Liam Murray: (56:46)
Probably if everyone adopted a common data model and there are various parties around the world we’ve been working with, Microsoft and Rick’s in the UK and different parties, but everyone coming together so that we go, “Right, here’s 500 tables and 20,000 fields, and they’ll all be called this.” And whether that’s making an offer for release, with all the different terms in it, whether it’s an energy data set that needs to go to the Stephens group, whether it’s there, that everyone just agrees on a common schema for all commercial real estate. And it is possible, we’re covering lots of sectors and you just don’t use some of it when it’s healthcare and you don’t use some of it when it’s retail, we don’t use some of it when it’s office, but it can all live in the same common data model schema.

Scott Willson: (57:39)
Brilliant. Thanks, Liam. Simon, magic wand, what’s your answer?

Simon Fonteyn: (57:46)
Well, if I had a magic wand, I’d love to be able to get registration in every state. That would be my number one. If I could achieve that before the end of my career, I think it would be great for the industry. So that would be my number one thing. In terms of the magic wand though, sometimes there is a lot of things that can become redundant. So my concern is, and Chris touched on this, is the sector is actually quite inefficient in the way that things have managed. So AI has the power to actually make things much, much more efficient, but it also has the power to actually make a lot of processes redundant. So there has to be thought around how to use AI and data democracy, to basically benefit not only the whole sector, but those people who work in it as well.

Scott Willson: (59:00)
Awesome. Yep. And Chris, magic wand?

Chris Hanley: (59:08)
Yeah, I think for me, ultimately I’d love to be able to get access to a data set that helped demonstrate whether or not a relocation from one site to another would be to the benefit of the business that I’m working with.
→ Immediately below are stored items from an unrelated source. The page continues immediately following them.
@[simp] theorem restartFails_wf {x1} {x2} {x3 : Block} (h : mapWf 0 x3.mem.bytes = true) : mapWf 0 (restartFails x1 x2 x3).mem.bytes = true := by
  unfold restartFails
  extract_lets y0 y1 y2 y3 y4 y5
  have h6 : mapWf 0 y3.mem.bytes = true := by
    unfold y3
    refine wf_eq (gccFails_mem ..) ?_
    exact h
  clear_value y3
  have h7 : mapWf 0 y5.mem.bytes = true := by
    unfold y5
    refine warmReset_wf ?_
    exact h
  clear_value y5
  refine ite_wf ?_ ?_
  · refine ite_wf ?_ ?_
    · refine ite_wf ?_ ?_
      · refine wf_eq (revertActivation_mem ..) ?_
        exact h6
      · refine ite_wf ?_ ?_
        · refine wf_eq (reverted_mem ..) ?_
          exact h6
        · exact h6
    · exact h6
  · refine ite_wf ?_ ?_
    · refine wf_eq (reportProcs_mem ..) ?_
      refine wf_eq (countRestart_mem ..) ?_
      refine wf_eq (setProc_mem ..) ?_
      exact h
    · refine ite_wf ?_ ?_
      · refine wf_eq (longDone_mem ..) ?_
        refine wf_eq (setNum_mem ..) ?_
        exact h7
      · exact h7

@[simp] theorem undoAction_mem (x1 : Block) : (undoAction x1).mem.bytes = x1.mem.bytes := by
  unfold undoAction
  extract_lets y0 y1
  have h2 : y0.mem.bytes = x1.mem.bytes := by
    unfold y0
    refine ite_mem ?_ ?_
    · refine (forEach_mem _ _ _ ?_).trans ?_
      · intros y3 y4
        refine (dropPages_mem ..).trans ?_
        rfl
      · rfl
    · rfl
  clear_value y0
  dsimp -zeta only
  exact h2

@[simp] theorem resumeBoundary_wf {x1 : Block} (h : mapWf 0 x1.mem.bytes = true) : mapWf 0 (resumeBoundary x1).mem.bytes = true := by
  unfold resumeBoundary
  extract_lets y0
  have h1 : mapWf 0 y0.mem.bytes = true := by
    unfold y0
    refine wf_eq (recoverRecord_mem ..) ?_
    exact h
  clear_value y0
  refine ite_wf ?_ ?_
  · refine boundGo_wf ?_
    refine wf_eq (undoAction_mem ..) ?_
    exact h1
  · exact h1

@[simp] theorem fwDone_mem (x1) (x2) (x3 : Block) : (fwDone x1 x2 x3).mem.bytes = x3.mem.bytes := by
  unfold fwDone; simp

@[simp] theorem doActivate_mem (x1) (x2 : Block) : (doActivate x1 x2).mem.bytes = x2.mem.bytes := by
  unfold doActivate
  refine ite_mem ?_ ?_
  · refine (respond_mem ..).trans ?_
    rfl
  · extract_lets y0 y1 y2 y3
    have h4 : y0.mem.bytes = x2.mem.bytes := by
      unfold y0
      refine (respond_mem ..).trans ?_
      rfl
    clear_value y0
    have h5 : y2.mem.bytes = x2.mem.bytes := by
      unfold y2
      dsimp -zeta only
      exact h4
    clear_value y2
    refine ite_mem ?_ ?_
    · refine (fwDone_mem ..).trans ?_
      exact h4
    · refine ite_mem ?_ ?_
      · refine (setNum_mem ..).trans ?_
        refine (setFwBit_mem ..).trans ?_
        dsimp -zeta only
        exact h5
      · refine (activateNext_mem ..).trans ?_
        refine (setFwBit_mem ..).trans ?_
        exact h5

@[simp] theorem logLatched_mem (x1) (x2 : Block) : (logLatched x1 x2).mem.bytes = x2.mem.bytes := by
  unfold logLatched
  extract_lets y0 y1
  split
  rename_i y2 y3 y4 y5
  refine (forEach_mem _ _ _ ?_).trans ?_
  · intros y6 y7
    refine (detect_mem ..).trans ?_
    rfl
  · dsimp -zeta only

@[simp] theorem putSet_mem (x1) (x2) (x3 : Block) : (putSet x1 x2 x3).mem.bytes = x3.mem.bytes := by
  unfold putSet; simp

@[simp] theorem doAbandon_mem (x1) (x2 : Block) : (doAbandon x1 x2).mem.bytes = x2.mem.bytes := by
  unfold doAbandon
  refine ite_mem ?_ ?_
  · refine (respond_mem ..).trans ?_
    rfl
  · extract_lets y0 y1
    have h2 : y0.mem.bytes = x2.mem.bytes := by
      unfold y0
      refine (respond_mem ..).trans ?_
      rfl
    clear_value y0
    refine ite_mem ?_ ?_
    · refine (fwDone_mem ..).trans ?_
      refine (setFwBit_mem ..).trans ?_
      dsimp -zeta only
      exact h2
    · refine (fwDone_mem ..).trans ?_
      exact h2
So some sort of aggregation of different data points that gave me, ticking a box or not, that would be ideal. It would probably do me out of a job, but it would be very handy. Because often we get caught up trying to make recommendations to clients and it could be that there’s a couple of different options that could work for them, but I’d love to be able to have a really concrete indicator that I could point to, that said, “Look, there’s an AI platform, let’s analyse these 20 different data points, that it’s recommending that you proceed with this transaction, and it’s right more often than it’s not.” So if that existed, that would make my job a lot easier, but I’d probably have a bit too much time on my hands if that existed.

Scott Willson: (01:00:16)
Thank you, Chris. That’s all we have time for today. Special thank you to Stone & Chalk, who’ve made today possible. Stone & Chalk are Australia’s leader in connecting founders, investors, and industry stakeholders and they’re home to more than 20 of Australia’s pioneer in Proptech. So a special thank you to Samantha Anderson, Stone & Chalk, for making today happen. Thank you as well to the Proptech Association of Australia, and thank you to all our panellists, Simon Fonteyn, Liam Murray, Chris Hanley, and Stephen White.